In the "Points" categories, it would be great if it was organized similar to the weeks, where you can search by area as well, as I would like to narrow my points searches to rci, and to two specific areas, with specific # of bedrooms etc..  Having to visually sort through, looking for RCI points, right bedroms at a resort I would want to buy at is tough.  If all the same info were filled in the forms as they do for the weeks listings, one could use the search function, but often, the info isn't there..just (exapmple) 24,000 RCI points, and the MF's.

Anyone else have an opinion?


----------



## TUGBrian (Mar 26, 2010)

MollyBuzz said:


> Just a suggestion, and wondering if anyone else feels the same.

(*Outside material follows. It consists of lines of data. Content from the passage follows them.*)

-- ==== Sys2Proof/Tests/Slice0.lean ====
section
/-! SUPPORT. Tests with values from spec/95_test_vectors.md or worked out by hand from the spec's
encodings, and for each obligation with hypotheses a concrete state that meets them. -/

namespace Sys2Proof.Tests

open Sys2Proof Sys2Proof.Machine

/-! ### Helpers -/

/-- The next state of an outcome, if there is one. -/
def stateOf (o : Host.Outcome State Fault Refusal) : Option State :=
  match o with
  | .next s => some s
  | _ => none

/-- The reset state with a coming list of host events. -/
def hosted (ev : List HostEvent) : State := { State.reset with inputs := ev }

/-- The reset state with `w` accepted, the operands being a0, a1, a2 and CAL being `cal`. -/
def loaded (w a0 a1 a2 : Word) (cal : Word := 0) : State :=
  accept w { State.reset with args := ⟨a0, a1, a2⟩, cal := cal }

/-- RES0..RES7 of an outcome, as numbers. -/
def resOf (o : Host.Outcome State Fault Refusal) : Option (List Nat) :=
  (stateOf o).map fun s =>
    [s.res.r0, s.res.r1, s.res.r2, s.res.r3, s.res.r4, s.res.r5, s.res.r6, s.res.r7].map
      BitVec.toNat

/-- The writes an outcome is about to issue, as pairs of numbers. -/
def writesOf (o : Host.Outcome State Fault Refusal) : Option (List (Nat × Nat)) :=
  (stateOf o).map fun s => s.q.map fun w => (w.reg.toNat, w.data.toNat)

/-- STATUS of an outcome. -/
def statusOf (o : Host.Outcome State Fault Refusal) : Option Nat :=
  (stateOf o).map fun s => s.status.toWord.toNat

/-! ### Well-formedness: ill-formed words and profiles are refused (R105, R106, R72, R251) -/

theorem test_wf_bit7 : legalWord 0x00000082 = false := by decide
theorem test_wf_bit13 : legalWord 0x00002002 = false := by decide
theorem test_wf_bit14 : legalWord 0x00004002 = false := by decide
theorem test_wf_bit15 : legalWord 0x00008002 = false := by decide
theorem test_wf_opcodes :
    (List.range 16).map (fun op => legalWord (BitVec.ofNat 32 op)) =
      [false, true, true, true, true, true, true, true, true, true,
       false, false, false, false, false, false] := by decide
theorem test_wf_unread : legalWord 0xFFFF1F72 = true := by decide
theorem test_wf_pllBaseA : ({ defaultDevMap with pllBaseA := 0xF9 }).wellFormed = false := by decide
theorem test_wf_pllBaseB : ({ defaultDevMap with pllBaseB := 0xF9 }).wellFormed = false := by decide
theorem test_wf_msBase0 : ({ defaultDevMap with msBase0 := 0xF9 }).wellFormed = false := by decide
theorem test_wf_msBase1 : ({ defaultDevMap with msBase1 := 0xF9 }).wellFormed = false := by decide
theorem test_wf_msBase2 : ({ defaultDevMap with msBase2 := 0xF9 }).wellFormed = false := by decide
theorem test_wf_base_max : ({ defaultDevMap with msBase2 := 0xF8 }).wellFormed = true := by decide
theorem test_wf_resetVal : ({ defaultDevMap with pllResetVal := 0x80 }).wellFormed = false := by
  decide
theorem test_step_refuses_illFormed :
    step { State.reset with par := { defaultParams with dev := { defaultDevMap with msBase2 := 0xF9 } } } =
      .refused .illFormedDevMap := by rfl

/-! ### Decoding: words written out bit by bit from R100, R103, R110 -/

theorem test_decode_init : decode 0b00000000_00000000_000_00_000_0_0_0_0_0001 = .ok .init := by rfl
theorem test_decode_solve : decode 0b00000000_00000000_000_00_000_0_0_0_0_0010 = .ok .solve := by rfl
theorem test_decode_solve_unread :
    decode 0b11111111_11111111_000_11_111_0_1_1_1_0010 = .ok .solve := by rfl
theorem test_decode_solveIq : decode 0b00000000_00000000_000_00_000_0_0_0_0_0011 = .ok .solveIq := by
  rfl
theorem test_decode_derive_div :
    decode 0b00000000_00000000_000_00_110_0_0_1_0_0100 = .ok (.derive .div 6) := by rfl
theorem test_decode_derive_pll :
    decode 0b00000000_00000000_000_00_000_0_0_0_0_0100 = .ok (.derive .pll 0) := by rfl
theorem test_decode_setupPll_b :
    decode 0b00000000_00000000_000_00_000_0_0_0_1_0101 = .ok (.setupPll .b) := by rfl
theorem test_decode_setupOutput :
    decode 0b01000000_00000001_000_01_011_0_1_0_1_0110 =
      .ok (.setupOutput 1 .b 1 true 3 0x40) := by rfl
theorem test_decode_setOe : decode 0b00000101_00000000_000_00_000_0_0_0_0_0111 = .ok (.setOe 5) := by
  rfl
theorem test_decode_setupClk0 :
    decode 0b00000000_00000000_000_11_000_0_0_0_0_1000 = .ok (.setupClk0 3) := by rfl
theorem test_decode_setupClk2 :
    decode 0b00000000_00000000_000_01_000_0_0_0_0_1001 = .ok (.setupClk2 1) := by rfl
theorem test_decode_zero : decode 0 = .error .reservedOpcode := by rfl
theorem test_decode_bit14 : decode 0x00004002 = .error .reservedBit := by rfl
/-- R110's word for SETUP_OUTPUT 0, A, 8MA, aim 1 is 0x00001846 (95 W5). -/
theorem test_encode_setupOutput : encode (.setupOutput 0 .a 3 true 0 0) = 0x00001846 := by decide
theorem test_decodeTableWord : decodeTableWord 32 0x00000809 = some (.setupClk2 1) := by rfl

/-! ### One EXEC step of each command (95 Part 2) -/

/-- 95 section 8: INIT −150. -/
theorem test_init_writes :
    writesOf (exec .init (loaded 1 (-150) 0 0)) =
      some [(3, 0xFF), (16, 0x80), (17, 0x80), (18, 0x80), (19, 0x80), (20, 0x80), (21, 0x80),
            (22, 0x80), (23, 0x80), (183, 0xC0)] := by decide
/-- 95 section 8: INIT 100,000,000. -/
theorem test_init_refused : statusOf (exec .init (loaded 1 100000000 0 0)) = some 0x32 := by decide

/-- 95 section 2: SOLVE 500,000 with CAL = −150. -/
theorem test_solve_low :
    resOf (exec .solve (loaded 2 500000 0 0 (-150))) =
      some [36, 0, 1, 28, 128988, 1032259, 0xE, 32000048] := by decide +kernel
/-- 95 section 2: SOLVE 160,000,000 with CAL = −99,999,999. -/
theorem test_solve_high :
    resOf (exec .solve (loaded 2 160000000 0 0 (-99999999))) =
      some [51, 208333, 1041666, 4, 0, 1, 0x8, 319999998] := by decide +kernel

/-- 95 section 3: SOLVE_IQ 7,000,000 with CAL = 150. -/
theorem test_solveIq :
    resOf (exec .solveIq (loaded 3 7000000 0 0 150)) =
      some [24, 958296, 1041666, 89, 0, 1, 0, 6999990] := by decide +kernel
/-- 95 section 3: SOLVE_IQ 100,000,000 with CAL = −1. -/
theorem test_solveIq_top :
    resOf (exec .solveIq (loaded 3 100000000 0 0 (-1))) =
      some [32, 0, 1041666, 8, 0, 1, 0, 100000001] := by decide +kernel

/-- 95 section 4: DERIVE.DIV 1757/416,000/512,000 with rsel 6. -/
theorem test_derive :
    resOf (exec (.derive .div 6) (loaded 0x624 1757 416000 512000)) =
      some [224488, 0, 512000, 0, 0xD000636C, 0xE8700000, 0, 0] := by decide +kernel
/-- 95 section 4: DERIVE.DIV 3/0/1, where P1 wraps. -/
theorem test_derive_wraps :
    resOf (exec (.derive .div 0) (loaded 0x24 3 0 1)) =
      some [0xFFFFFF80, 0, 1, 0, 0x000103FF, 0x80000000, 0, 0] := by decide +kernel

/-- 95 section 5: SETUP_PLL A, 24, 958,333, 1,041,666. -/
theorem test_setupPll :
    writesOf (exec (.setupPll .a) (loaded 5 24 958333 1041666)) =
      some [(26, 0xE5), (27, 0x02), (28, 0x00), (29, 0x0A), (30, 0x75), (31, 0xFC), (32, 0x14),
            (33, 0x96), (177, 0xA0)] := by decide +kernel
/-- 95 section 5: SETUP_PLL B, 36, 0, 0. -/
theorem test_setupPll_zero : statusOf (exec (.setupPll .b) (loaded 0x15 36 0 0)) = some 0x42 := by
  decide +kernel

/-- 95 section 6: channel 1, PLL A, 4MA, 10/1/3, aim 1, rsel 3. -/
theorem test_setupOutput :
    writesOf (exec (.setupOutput 1 .a 1 true 3 0) (loaded 0x00010B46 10 1 3)) =
      some [(17, 0x0D), (50, 0x00), (51, 0x03), (52, 0x30), (53, 0x03), (54, 0x2A), (55, 0x00),
            (56, 0x00), (57, 0x02), (166, 0x00)] := by decide +kernel
/-- 95 section 6: channel 2, PLL B, 6MA, divider 4 with denominator 0, aim 1. -/
theorem test_setupOutput_four :
    writesOf (exec (.setupOutput 2 .b 2 true 0 0) (loaded 0x00021056 4 7 0)) =
      some [(18, 0x6E), (58, 0x00), (59, 0x01), (60, 0x0C), (61, 0x00), (62, 0x00), (63, 0x00),
            (64, 0x00), (65, 0x00), (167, 0x00)] := by decide +kernel

/-- 95 section 7. -/
theorem test_setOe : writesOf (exec (.setOe 5) (loaded 0x05000007 0 0 0)) = some [(3, 0xFA)] := by
  decide

/-- 95 P5: SETUP_CLK0 150,000,000, 8MA. -/
theorem test_setupClk0 :
    writesOf (exec (.setupClk0 3) (loaded 0x1808 150000000 0 0)) =
      some [(26, 0xE5), (27, 0x02), (28, 0x00), (29, 0x0A), (30, 0x00), (31, 0xF0), (32, 0x00),
            (33, 0x00), (177, 0xA0), (16, 0x4F), (42, 0x00), (43, 0x01), (44, 0x0C), (45, 0x00),
            (46, 0x00), (47, 0x00), (48, 0x00), (49, 0x00), (165, 0x00)] := by decide +kernel
/-- 95 P4: SETUP_CLK2 500,000, 4MA with CAL = −150. -/
theorem test_setupClk2 :
    writesOf (exec (.setupClk2 1) (loaded 0x809 500000 0 0 (-150))) =
      some [(34, 0x00), (35, 0x01), (36, 0x00), (37, 0x10), (38, 0x00), (39, 0x00), (40, 0x00),
            (41, 0x00), (177, 0xA0), (18, 0x2D), (58, 0xC0), (59, 0x43), (60, 0x60), (61, 0x0C),
            (62, 0x0F), (63, 0xFF), (64, 0xAA), (65, 0x13), (167, 0x00)] := by decide +kernel

/-! ### Steps (95 sections 10 and 11) -/

/-- 95 section 11, step 3: a CMD write while BUSY. -/
theorem test_step_ovr :
    statusOf (step { loaded 2 10000000 0 0 with inputs := [.write 0 1] }) = some 0x09 := by decide
/-- 95 section 11, steps 2 to 4: SOLVE is accepted, the one CORE step completes it. -/
theorem test_step_solve_completes :
    statusOf (step (hosted [.write 0 2])) = some 0x01 ∧
    statusOf (step { loaded 2 10000000 0 0 with status := ⟨true, false, false, true, .noError⟩ }) =
      some 0x0A ∧
    resOf (step (loaded 2 10000000 0 0)) = some [36, 0, 1, 90, 0, 1000000, 8, 10000000] := by
  decide +kernel
/-- 95 section 10: an illegal word. -/
theorem test_step_illegal : statusOf (step (loaded 0x82 0 0 0)) = some 0x52 := by decide
/-- The word that `withFetchWord` places is the next to run (95 section 7). -/
theorem test_step_fetched :
    writesOf (step (State.reset.withFetchWord 32 0x05000007)) = some [(3, 0xFA)] := by decide

/-! ### Witnesses: for each obligation with hypotheses, a state and operands that meet them -/

theorem reset_wf : State.reset.par.dev.wellFormed = true := by decide

theorem witness_EncodeDecodedWord :
    decode 0xFFFF1F72 = .ok .solve ∧ encode .solve = 0xFFFF1F72 &&& readMask .solve := by
  refine ⟨rfl, by decide⟩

When searching for Weeks, the categories and organization are great, I can always find what I am looking for.
> 
> In the "Points" categories, it would be great if it was organized similar to the weeks, where you can search by area as well, as I would like to narrow my points searches to rci, and to two specific areas, with specific # of bedrooms etc..  Having to visually sort through, looking for RCI points, right bedroms at a resort I would want to buy at is tough.  If all the same info were filled in the forms as they do for the weeks listings, one could use the search function, but often, the info isn't there..just (exapmple) 24,000 RCI points, and the MF's.
> 
> Anyone else have an opinion?



There is literally no way I'm aware of to do this.  when someone is advertising "points"...those points could be turned into literally any resort, in any location, in any bedroom/bath combination..etc etc.

I dont know of a realistic way to organize that into "areas" as requested.

you can use the search feature however to just search for specific point system points for sale/rent.


----------



## JudyS (Mar 28, 2010)

I think Molly is talking about systems such as RCI Points where one owns a "home resort" and typically owns a fixed unit size, and sometimes has a fixed-date (and maybe even fixed-unit) "home week" as well.

Knowing the home resort for a particular points contract is very important, because some resorts are poorly managed, others have special assessments pending, etc. Plus, RCI (and some other systems, too) give priority to booking into one's home resort, so it's valuable to buy at a resort where you want to stay.  And, some contracts have a "Home Week," which is guaranteed to be available if you book by a certain date. 

 I own three RCI Points contracts; two are for fixed weeks with fixed units, and the other is for a fixed week and size but floating unit. Currently, there is no way to list this info in a TUG ad, which is a shame because the resorts and dates for my RCI Points contracts are desirable ones. 

What would be good is if people could fill in their "Home Resort" for systems that have one, and "Home Week" and unit size, as well. For systems such as Worldmark that are pure points, people could fill in N/A or leave those fields blank. 

What would be even more important, though, is having a place where people can state their *annual fee* for Points contracts. It's a pain to click on an RCI contract for 30,000 points and then read in the listing that the annual fee is ridiculous compared to the point value! Every contract has some sort of annual fee, so there shouldn't be a problem listing it. (If there is also a "club fee" or something, this could be noted in the write-up.)


----------



## MollyBuzz (Apr 1, 2010)

That's exactly it!  It may just be as simple as when the ads are placed, enforcing the filling in of the resort name, MF's, etc..then they could easily be searched through the filters?


----------